Скучно, затратно и пользы никакой.
Болеть я не люблю.
Скучно, затратно и пользы никакой.
Впрочем, однажды, я болела с интересом.
С огромным.
Худо мне стало не внезапно, всё к тому шло: гектар картошки зарастал сорняками (вопреки раундапу), пятьдесят бройлеров неожиданно сожрали весь запас зерна, пчелы – роились и эмигрировали. Отпочковавшимися семьями.
И мне захудело. Наверно от пчёл, но может и от кроликов – кто его знает! Навалилась какая-то беспричинная усталость.
Голова стала кружиться не только от подсчёта будущей прибыли (в кроликах, картошке, бройлерах и мёде), а вообще.
Днями.
Походка приобрела неприятную шаткость, как у пьяного матроса на палубе ботика, упорно идущего в девятибалльный шторм.
Всласть посамолечившись я пошла в больницу.
В районную, других в окрестностях не было. Чтобы человек со специальным образованием и клятвой мне помог. В благодарность за своевременно уплачиваемые налоги.
Ничего особенного от районной медицины я не хотела, так, по мелочи: что-нибудь попить или помазать для обретения равновесия.
Бабуля-терапевт, судя по возрасту получившая диплом из рук самого Гиппократа, обрадовалась. Выслушав мои многочисленные жалобы. Это был не её профиль!
И, радостно спихнула меня (вместе с жалобами) к узкому специалисту: врачу-невропатологу.
Узких специалистов в райцентре было мало. И все на вес золота и с совмещением.

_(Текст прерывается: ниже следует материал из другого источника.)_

-- ==== Sys2Proof/Machine/RunLoop.lean ====
section
/-! DEFINITION. The parts of one run-loop iteration around an instruction: fetch, PC advance, halt, the
PPU batch, the NMI check (40_addressing.md R87, R88; 60_exceptions.md R165, R169), and how an
instruction is placed where the next fetch finds it. -/

namespace Sys2Proof.Machine

/-! ### Fetch (40_addressing.md R87) -/

/-- The opcode byte, MemRead(pc0). -/
def State.fetch0 (s : State) : Byte := s.peek s.cpu.pc

/-- The second byte, MemRead(pc0 + 1), after the first read. -/
def State.fetch1 (s : State) : Byte := (s.touch s.cpu.pc).peek (s.cpu.pc + 1)

/-- The third byte, MemRead(pc0 + 2), after the first two reads. -/
def State.fetch2 (s : State) : Byte :=
  ((s.touch s.cpu.pc).touch (s.cpu.pc + 1)).peek (s.cpu.pc + 2)

/-- The state after the three fetch reads, which always happen, in this order (decision D11). -/
def State.afterFetch (s : State) : State :=
  ((s.touch s.cpu.pc).touch (s.cpu.pc + 1)).touch (s.cpu.pc + 2)

/-- The decoded instruction, if the opcode byte is mapped. -/
def State.fetched (s : State) : Option Instr := decode3 s.fetch0 s.fetch1 s.fetch2

/-- `PC <- pc0 + len(mode)` (40_addressing.md R88). -/
def State.advancePc (s : State) (i : Instr) : State :=
  s.setPc (s.cpu.pc + BitVec.ofNat 16 i.length)

/-- A halt: `halted` is set and the stop signal carries the cause (60_exceptions.md R165). -/
def State.halt (s : State) (cause : HaltCause) : State :=
  { s with halted := true, stopSignal := some cause }

/-- The number of a halt cause (60_exceptions.md R164). -/
def HaltCause.code : HaltCause → Nat
  | .invalidOpcode _ _ => 1
  | .unimplemented _ _ => 2

/-! ### Cycles, PPU batch and NMI check (60_exceptions.md R169) -/

/-- `CYCLES[op]` (00_scope.md R7, 30_encoding.md R84). -/
def cyclesOf (ps : Params) (op : Byte) : Nat :=
  match ps.cycleOverrides.find? (fun c => c.1 == op) with
  | some c => c.2
  | none => baseCycles op

/-- `if PpuStepN(n): nmiPending <- 1`. -/
def State.ppuBatch (s : State) (n : Nat) : State :=
  { s with
    ppu := s.ppu.stepN s.cart n
    nmiPending := s.nmiPending || s.ppu.stepNRequest s.cart n }

/-- The NMI check: a pending NMI is entered, and its 7 cycles are paid to the PPU. -/
def State.nmiCheck (s : State) : State :=
  if s.nmiPending then
    State.ppuBatch (State.nmiEntry { s with nmiPending := false }) (3 * nmiCycles)
  else s

/-- What follows an instruction of `cycles` cycles: 3 dots a cycle, then the NMI check. -/
def State.finish (s : State) (cycles : Nat) : State := (s.ppuBatch (3 * cycles)).nmiCheck

/-! ### Placing an instruction for the next fetch -/

/-- The state with byte `b` where a bus read of `a` finds it: work RAM, save RAM, or a byte of the
loaded image that program ROM shows. `none` where no such cell exists. -/
def State.placeByte (s : State) (a : Word) (b : Byte) : Option State :=
  if a.toNat ≤ 0x1FFF then some { s with wram := s.wram.write (a.toNat % 0x800) b }
  else if a.toNat < 0x6000 ∨ !s.cart.present then none
  else if a.toNat ≤ 0x7FFF then
    some { s with cart := { s.cart with sram := s.cart.sram.write (a.toNat - 0x6000) b } }
  else
    let off := s.cart.prgOffset a
    let i := s.cart.prgStart + off
    if off < 16384 * s.cart.prgBanks.toNat ∧ i < s.cart.image.length then
      some { s with cart := { s.cart with
        image := { s.cart.image with bytes := s.cart.image.bytes.write i b } } }
    else none

/-- The three bytes at PC, PC + 1 and PC + 2, where all three have a cell. -/
def State.place3 (s : State) (b0 b1 b2 : Byte) : Option State :=
  (s.placeByte s.cpu.pc b0).bind fun s1 =>
    (s1.placeByte (s.cpu.pc + 1) b1).bind fun s2 => s2.placeByte (s.cpu.pc + 2) b2

/-- The state in which the next step fetches the three bytes: at PC, or, where PC has no cells to
write, at $0000 in work RAM with PC moved there. A stopped machine is made to run (log 17). -/
def State.placeInstr (s : State) (b0 b1 b2 : Byte) : State :=
  let s0 := { s with halted := false, stopSignal := none, running := true }
  match s0.place3 b0 b1 b2 with
  | some s' => s'
  | none =>
    { s0 with
      cpu := { s0.cpu with pc := 0 }
      wram := ((s0.wram.write 0 b0).write 1 b1).write 2 b2 }

end Sys2Proof.Machine
end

Лор совмещался с окулистом, невропатолог с психиатором и только гинеколог был узкопрофильным.
Ввиду крайней редкости узких врачей горожане старались не злоупотреблять их вниманием.
И услышав от бабули-терапевта:
- Это не мой профиль!
Они старались скромно умереть дома с не поставленным диагнозом.
Тем более, что к лору-окулисту, гинекологу и невропатологу-психиатру была запись.
Предварительная. За два месяца «до».
Записаться в амбарную книгу предварительных приёмов в регистратуре было просто. После непродолжительного скандала милая девушка с лицом Марии Мандель любезно швыряла её болящему.
Я выбрала себе 10 октября и 12.15 по местному времени.
И стала ждать.
Прислушиваясь – не прошло ли?
В обществе гектара, бройлеров, кроликов, а особенно пчёл – ожидание было малозаметным и не томительным.
С детства я страдала только одним диагнозом – I группа по здоровью. Родись бы я мальчиком – в 18 лет ВДВ радостно распахнуло бы объятья, а может даже и спецназ, кто его знает. Потом, правда, были всякие мелочи проходившие сами по себе – переломы, воспаления легких и т.д.
Логично, что матросская качка и тщетные попытки упасть на ровном месте вызывали интерес. Интересно: что же со мной?
Наступило долгожданное 10 октября.
Узкие специалисты в райцентре – ремесло потомственное. Хирург рожает хирурга, гинеколог – гинеколога. Невропатолог Слава родился от мамы-невропатолога и с детства знал свою карму: после взятия измором медицинского института он будет лечить тоже, что и мама. Нервы.
Медицинский институт отнял у Славы лет десять, не меньше, обучая ремеслу только повторными курсами. С первого раза Славе не давалось. Потом, наконец, дал долгожданный диплом и Слава занял мамино место под солнцем.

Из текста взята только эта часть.